Work item: Below this line is a set of entries; quote exactly the lines from the line that contains "obtain ⟨j, rfl⟩" to the line that contains "rcases hres with", both lines included.
═════ Data ═════
/-- FEED outside Awaiting aborts the host (60_exceptions.md R181). -/
theorem State.feed_of_not_awaiting {s : State} (x : Word) (h : ∀ dst, s.status ≠ .awaiting dst) :
    s.feed x = s.abort .feedWhileNotAwaiting := by
  rw [State.feed]
  split
  next dst hs => exact absurd hs (h dst)
  all_goals rfl

/-- The state that FEED followed by RESUME leaves: a running one, with the word at the latched address. -/
def State.woken (s : State) (dst : Nat) (x : Word) (cs : List Command) : State :=
  { s with commands := cs, mem := s.mem.write dst x, status := .paused, turn := .engine }

theorem step_feed_resume {s : State} {x : Word} {cs : List Command} {dst : Nat}
    (h : s.hostIssues (.feed x) (.resume :: cs)) (hs : s.status = .awaiting dst) :
    ∃ t, step s = .next t ∧ step t = .next (s.woken dst x cs) := by
  have hfeed := step_of_feed h hs
  obtain ⟨hclear, hnone, hturn, _⟩ := h
  exact ⟨_, hfeed, step_of_resume_of_starts ⟨hclear, hnone, hturn, rfl⟩ rfl⟩

theorem State.running_woken {s : State} {c : Command} {cs : List Command} (h : s.hostIssues c cs) (dst : Nat) (x : Word)
    (cs' : List Command) : (s.woken dst x cs').running := by
  obtain ⟨hclear, hnone, _, _⟩ := h
  exact ⟨hclear, hnone, rfl, rfl⟩

end Sys2Proof.Machine
end

section
/-! The proofs of O39 to O41, O49 and O52 to O56. -/

namespace Sys2Proof.Certificates.Slice0

open Sys2Proof Sys2Proof.Machine

/-- Settles O39: the instruction fetched is the one decoded, and the test of the run loop follows it. -/
theorem stepRunsDecodedInstruction : Obligations.StepRunsDecodedInstruction := by
  intro s ws i hrun hdec hws
  have hstep := step_of_fetch hrun (fetchInstr_of_wordsAtPc hdec hws)
  refine ⟨hstep, fun t ht => ?_⟩
  have hnext : step s = .next t.returnIfSuspended := hstep.trans (congrArg afterInstr ht)
  exact ⟨fun hs => State.returnIfSuspended_of_paused hs ▸ hnext,
    fun hs => State.returnIfSuspended_of_suspended hs ▸ hnext⟩

/-- Settles O40: each stage of fetch and decode raises its fault where the stages before it pass. -/
theorem fetchFaultsInOrder : Obligations.FetchFaultsInOrder := by
  refine fun s hrun => ⟨fun hbeyond => ?word, fun hheld => ⟨fun t hd => ?opcode, fun d hd => ?mode, ?operands⟩⟩
  case word => exact step_of_fetch_fault hrun (fetchInstr_of_not_held hbeyond)
  case opcode => exact step_of_fetch_fault hrun (fetchInstr_of_header_error hheld hd)
  case mode => exact step_of_fetch_fault hrun (fetchInstr_of_header_error hheld hd)
  case operands =>
    intro h k hd hk hkn hbefore
    obtain ⟨j, rfl⟩ : ∃ j, k = 1 + j := ⟨k - 1, by omega⟩
    have hfetch {f : BlockFault} (hf : fetchOperandWord s (1 + j) = .error f) : step s = .next (faultedRun s f) :=
      step_of_fetch_fault hrun (fetchInstr_of_words_error hheld hd
        (fetchOperandWords_of_first_error (by omega) (fun i hi => hbefore (1 + i) (by omega) (by omega)) hf))
    exact ⟨fun hover => hfetch (fetchOperandWord_of_overflow hover),
      fun hle hbeyond => hfetch (fetchOperandWord_of_not_held hle hbeyond)⟩

/-- Settles O41: the rejection of a word with excess digits is the model's refusal, which only sets the mark, and a step looks
at the mark first. -/
theorem refusalSetsMarkAndStops : Obligations.RefusalSetsMarkAndStops :=
  ⟨fun _ hrun hheld hd => step_of_fetch_refuse hrun (fetchInstr_of_header_error hheld hd), fun _ hmark => if_pos hmark⟩

/-- Settles O49: both writes leave a running state whose memory holds the word at the address, and every fetch reads that
memory. -/
theorem fetchSeesEarlierWrites : Obligations.FetchSeesEarlierWrites := by
  refine ⟨fun s i a b c va vb r dst hrun hi ha hb hc hpc hheld hres => ?stored, fun s x cs dst h hs hdst hheld => ?fed⟩
  case stored =>
    have hstores (g : Word → Word → Except BlockFault Word) (hg : g va vb = .ok r) :=
      congrArg (complete s) (storeResult_of_held ha hb hc hg hpc hheld)
    have hexec : exec i s = .next ((s.store dst r).setPc (s.pc + 4)) := by
      rcases hres with ⟨rfl, hr⟩ | ⟨rfl, hr⟩ | ⟨rfl, rfl⟩ | ⟨rfl, rfl⟩
      · exact hstores _ (checkWord_of_isResult hr)
      · exact hstores _ (checkWord_of_isResult hr)
      · exact hstores (fun va vb => .ok (truthWord (lessThan va vb))) (congrArg _ (truthWord_decide _))
      · exact hstores (fun va vb => .ok (truthWord (equals va vb))) (congrArg _ (truthWord_decide _))
    have hstep : step s = .next ((s.store dst r).setPc (s.pc + 4)) := by
      rw [step_of_fetch hrun hi, hexec]
      exact congrArg Host.Outcome.next (State.returnIfSuspended_of_paused hrun.status_eq)
    refine ⟨_, hstep, hrun, rfl, ?_⟩
    simpa using fetches_of_read (s := (s.store dst r).setPc (s.pc + 4)) (resolveWrite_le hc) hheld
  case fed =>
    obtain ⟨t, hfeed, hresume⟩ := step_feed_resume h hs
    refine ⟨t, _, hfeed, hresume, State.running_woken h dst x cs, rfl, ?_⟩
    simpa [State.woken] using fetches_of_read (s := s.woken dst x cs) hdst hheld

/-- Settles O52: an output is discarded and any other status kept, and the run starts where that is Paused. -/
theorem resumeFromEachStatus : Obligations.ResumeFromEachStatus := by
  refine fun s cs h => ⟨fun dst hs => ?awaiting, fun r hs => ?exit, fun v hs => ?outputting, fun hs => ?paused⟩
  case awaiting => rw [step_of_resume_of_stays h (by rw [hs]; rfl) (by simp [hs]), hs]
  case exit => rw [step_of_resume_of_stays h (by rw [hs]; rfl) (by simp [hs]), hs]
  case outputting => exact step_of_resume_of_starts h (by rw [hs]; rfl)
  case paused => rw [step_of_resume_of_starts h (by rw [hs]; rfl), ← hs]

/-- Settles O53: the invariant has the store hold the latched address, so the check that FEED leaves out would pass. -/
theorem feedCompletesInput : Obligations.FeedCompletesInput := by
  refine fun s x cs dst h hs => ⟨step_of_feed h hs, fun hinv => ?_⟩
  have hlegal := hinv.status_legal
  rw [hs] at hlegal
  exact memWrite_ok_iff.2 ⟨hlegal.2, rfl⟩

/-- Settles O54: the abort is recorded, and the next step looks at it before the turn. -/
theorem feedOutsideAwaitingAborts : Obligations.FeedOutsideAwaitingAborts := by
  intro s x cs h hs
  have hfeed := State.feed_of_not_awaiting (s := { s with commands := cs }) x hs
  refine ⟨_, (step_of_hostIssues h).trans (congrArg _ hfeed), ⟨rfl, rfl, rfl, rfl⟩, rfl, rfl, ?_⟩
  simp [step, advance, h.1]

/-- Settles O55: INSPECT of an address appends a reply, and abandoning does nothing. -/
theorem inspectReadsOnly : Obligations.InspectReadsOnly :=
  ⟨fun _ _ _ h ha => (step_of_hostIssues h).trans (congrArg _ (if_pos ha)), fun _ _ h => step_of_hostIssues h⟩

/-- Settles O56: FEED and RESUME take a step each, and only the word fed differs in memory. -/
theorem feedAndResumeWake : Obligations.FeedAndResumeWake := by
  intro s x cs dst h hs
  obtain ⟨t, hfeed, hresume⟩ := step_feed_resume h hs
  have hrun : Sys2Proof.core.run 2 s = .next (s.woken dst x cs) := by
    rw [run_next 1 hfeed, run_next 0 hresume]
    rfl
  exact ⟨_, hrun, State.running_woken h dst x cs, rfl, rfl, Memory.read_write_same s.mem dst x,
    fun a hne => Memory.read_write_other s.mem x hne, rfl, rfl, rfl⟩

end Sys2Proof.Certificates.Slice0
end

section
/-! SUPPORT. The engine commutes with a change of the host's side: of the commands to come and of the earlier replies
(10_state.md R32, 40_execution_cycle.md R111). -/

namespace Sys2Proof.Machine

open Sys2Proof

/-- The state with other commands to come, and with further replies before its own. -/
def State.withHost (s : State) (cs : List Command) (rs : List Reply) : State :=
  { s with commands := cs, replies := rs ++ s.replies }

variable (s : State) (cs : List Command) (rs : List Reply)

/-! ### What the engine reads -/

theorem resolveRead_withHost (o : Operand) : resolveRead (s.withHost cs rs) o = resolveRead s o := by cases o <;> rfl

theorem resolveWrite_withHost (o : Operand) : resolveWrite (s.withHost cs rs) o = resolveWrite s o := by cases o <;> rfl

theorem nextPc_withHost (n : Nat) : nextPc (s.withHost cs rs) n = nextPc s n := rfl

theorem branchPc_withHost (taken : Bool) (w : Word) : branchPc (s.withHost cs rs) taken w = branchPc s taken w := rfl

theorem checkCapacity_withHost (a : Nat) : checkCapacity (s.withHost cs rs) a = checkCapacity s a := rfl

theorem memWrite_withHost (a : Nat) (v : Word) :
    memWrite (s.withHost cs rs) a v = (fun t => t.withHost cs rs) <$> memWrite s a v := by
  cases hheld : Capacity.holds s.config.capacity a with
  | true =>
    rw [(memRead_memWrite_of_holds v hheld).2]
    exact (memRead_memWrite_of_holds (s := s.withHost cs rs) v hheld).2
  | false =>
    rw [(memRead_memWrite_of_not_holds v hheld).2]
    exact (memRead_memWrite_of_not_holds (s := s.withHost cs rs) v hheld).2

theorem fetchOperandWords_withHost (k n : Nat) :
    fetchOperandWords (s.withHost cs rs) k n = fetchOperandWords s k n := by
  induction n generalizing k with
  | zero => rfl
  | succ n ih =>
    rw [fetchOperandWords, ih]
    rfl

theorem fetchInstr_withHost : fetchInstr (s.withHost cs rs) = fetchInstr s := by
  simp only [fetchInstr, fetchOperandWords_withHost]
  rfl

/-! ### What the engine does -/

theorem complete_withHost (r : Except BlockFault State) :
    complete (s.withHost cs rs) ((fun t => t.withHost cs rs) <$> r) =
      mapNext (fun t => t.withHost cs rs) (complete s r) := by
  cases r <;> rfl

theorem storeResult_withHost (g : Word → Word → Except BlockFault Word) (a b c : Operand) :
    storeResult g a b c (s.withHost cs rs) = (fun t => t.withHost cs rs) <$> storeResult g a b c s := by
  simp only [storeResult, resolveRead_withHost, resolveWrite_withHost, nextPc_withHost, memWrite_withHost, map_bind,
    bind_map_left]
  rfl

theorem jumpIf_withHost (taken : Word → Bool) (a b : Operand) :
    jumpIf taken a b (s.withHost cs rs) = (fun t => t.withHost cs rs) <$> jumpIf taken a b s := by
  simp only [jumpIf, resolveRead_withHost, branchPc_withHost, map_bind]
  rfl

theorem suspendAs_withHost (st : Status) :
    suspendAs (s.withHost cs rs) st = (fun t => t.withHost cs rs) <$> suspendAs s st := by
  simp only [suspendAs, nextPc_withHost, map_bind]
  rfl

theorem rebaseAndAdvance_withHost (nrb : Word) :
    rebaseAndAdvance (s.withHost cs rs) nrb = (fun t => t.withHost cs rs) <$> rebaseAndAdvance s nrb := by
  simp only [rebaseAndAdvance, nextPc_withHost, map_bind]
  rfl

theorem exec_withHost (i : Instr) : exec i (s.withHost cs rs) = mapNext (fun t => t.withHost cs rs) (exec i s) := by
  have lift {r r' : Except BlockFault State} (h : r' = (fun t => t.withHost cs rs) <$> r) :
      complete (s.withHost cs rs) r' = mapNext (fun t => t.withHost cs rs) (complete s r) :=
    h ▸ complete_withHost s cs rs r
  cases i with
  | add a b c => exact lift (storeResult_withHost s cs rs _ a b c)
  | mul a b c => exact lift (storeResult_withHost s cs rs _ a b c)
  | lt a b c => exact lift (storeResult_withHost s cs rs _ a b c)
  | eq a b c => exact lift (storeResult_withHost s cs rs _ a b c)
  | jt a b => exact lift (jumpIf_withHost s cs rs _ a b)
  | jf a b => exact lift (jumpIf_withHost s cs rs _ a b)
  | inp c =>
    refine lift ?_
    simp only [resolveWrite_withHost, checkCapacity_withHost, suspendAs_withHost, map_bind]
  | out a =>
    refine lift ?_
    simp only [resolveRead_withHost, suspendAs_withHost, map_bind]
  | arb a =>
    refine lift (r := resolveRead s a >>= fun va =>
      checkWord s.config.overflow (s.rb.toInt + va.toInt) >>= rebaseAndAdvance s) ?_
    simp only [resolveRead_withHost, map_bind, ← rebaseAndAdvance_withHost]
    rfl
  | halt => rfl

theorem returnIfSuspended_withHost :
    (s.withHost cs rs).returnIfSuspended = s.returnIfSuspended.withHost cs rs := by
  rcases s.returnIfSuspended_cases with ⟨hp, hs⟩ | ⟨hp, hs⟩
  · rw [hs]
    exact State.returnIfSuspended_of_paused hp
  · rw [hs, State.returnIfSuspended_of_suspended (s := s.withHost cs rs) hp]
    simp only [State.withHost, List.append_assoc]

theorem afterInstr_withHost (o : Host.Outcome State Fault Refusal) :
    afterInstr (mapNext (fun t => t.withHost cs rs) o) = mapNext (fun t => t.withHost cs rs) (afterInstr o) := by
  cases o with
  | next t => exact congrArg Host.Outcome.next (returnIfSuspended_withHost t cs rs)
  | fault => rfl
  | refused => rfl

theorem engineStep_withHost :
    engineStep (s.withHost cs rs) = mapNext (fun t => t.withHost cs rs) (engineStep s) := by
  rw [engineStep, engineStep, fetchInstr_withHost]
  cases fetchInstr s with
  | ok i =>
    simp only [exec_withHost]
    exact afterInstr_withHost cs rs (exec i s)
  | error e =>
    cases e with
    | fault f => exact congrArg Host.Outcome.next (returnIfSuspended_withHost (s.takeFault f) cs rs)
    | refuse => rfl

/-- A step in the engine's turn, whether it is the engine's step, the return of a status that is not Paused, the answer of an
aborted host or a refusal. -/
theorem step_withHost (hengine : s.turn = .engine) :
    step (s.withHost cs rs) = mapNext (fun t => t.withHost cs rs) (step s) := by
  have hreturn : Host.Outcome.next (s.withHost cs rs).returnIfSuspended =
      mapNext (fun t => t.withHost cs rs) (.next s.returnIfSuspended : Host.Outcome State Fault Refusal) :=
    congrArg Host.Outcome.next (returnIfSuspended_withHost s cs rs)
  have hfields : (s.withHost cs rs).refused = s.refused ∧ (s.withHost cs rs).aborted = s.aborted ∧
      (s.withHost cs rs).turn = s.turn ∧ (s.withHost cs rs).status = s.status := ⟨rfl, rfl, rfl, rfl⟩
  simp only [step, advance, hfields, hengine]
  cases s.refused with
  | true => rfl
  | false =>
    cases s.aborted with
    | some e => rfl
    | none =>
      cases s.status with
      | paused => exact engineStep_withHost s cs rs
      | awaiting | outputting | exit => exact hreturn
═════
Output for this task:
    obtain ⟨j, rfl⟩ : ∃ j, k = 1 + j := ⟨k - 1, by omega⟩
    have hfetch {f : BlockFault} (hf : fetchOperandWord s (1 + j) = .error f) : step s = .next (faultedRun s f) :=
      step_of_fetch_fault hrun (fetchInstr_of_words_error hheld hd
        (fetchOperandWords_of_first_error (by omega) (fun i hi => hbefore (1 + i) (by omega) (by omega)) hf))
    exact ⟨fun hover => hfetch (fetchOperandWord_of_overflow hover),
      fun hle hbeyond => hfetch (fetchOperandWord_of_not_held hle hbeyond)⟩

/-- Settles O41: the rejection of a word with excess digits is the model's refusal, which only sets the mark, and a step looks
at the mark first. -/
theorem refusalSetsMarkAndStops : Obligations.RefusalSetsMarkAndStops :=
  ⟨fun _ hrun hheld hd => step_of_fetch_refuse hrun (fetchInstr_of_header_error hheld hd), fun _ hmark => if_pos hmark⟩

/-- Settles O49: both writes leave a running state whose memory holds the word at the address, and every fetch reads that
memory. -/
theorem fetchSeesEarlierWrites : Obligations.FetchSeesEarlierWrites := by
  refine ⟨fun s i a b c va vb r dst hrun hi ha hb hc hpc hheld hres => ?stored, fun s x cs dst h hs hdst hheld => ?fed⟩
  case stored =>
    have hstores (g : Word → Word → Except BlockFault Word) (hg : g va vb = .ok r) :=
      congrArg (complete s) (storeResult_of_held ha hb hc hg hpc hheld)
    have hexec : exec i s = .next ((s.store dst r).setPc (s.pc + 4)) := by
      rcases hres with ⟨rfl, hr⟩ | ⟨rfl, hr⟩ | ⟨rfl, rfl⟩ | ⟨rfl, rfl⟩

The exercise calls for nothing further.